*TRY IT*: In the entries below, find the lines that contain the word "from" and copy them.

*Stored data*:
-- ==== Sys2Proof/Machine/Operands.lean ====
section
/-! DEFINITION. The operands of the commands (30_encoding.md R72 to R74, 44_commands.md R170): the configuration that
INIT stores from its operands, and the one that the emission commands read back. -/

namespace Sys2Proof.Machine

/-- The stored length: INIT's byte count for AAC, and 0 for H264, whose data vector is discarded (R73, R171). -/
def storedAscLen (c : Codec) (data : Bytes) : BitVec 8 :=
  match c with
  | .h264 => 0#8
  | .aac => BitVec.ofNat 8 data.length

/-- The stored bytes: for AAC the data vector is copied to the indices from 0 on, and the bytes above keep what they
held. For H264 nothing is written (R57, R171). -/
def storedAscBuf (c : Codec) (data : Bytes) (m : Memory) : Memory :=
  match c with
  | .h264 => m
  | .aac => m.writeBytes 0 data

/-- `MemRead(ASC, 0, ASC_LEN)`: the configuration an emission command reads (R170). -/
def State.asc (s : State) : Bytes := s.ascBuf.readBytes 0 s.ascLen.toNat

end Sys2Proof.Machine
end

*YOUR SOLUTION*:
INIT stores from its operands, and the one that the emission commands read back. -/
/-- The stored bytes: for AAC the data vector is copied to the indices from 0 on, and the bytes above keep what they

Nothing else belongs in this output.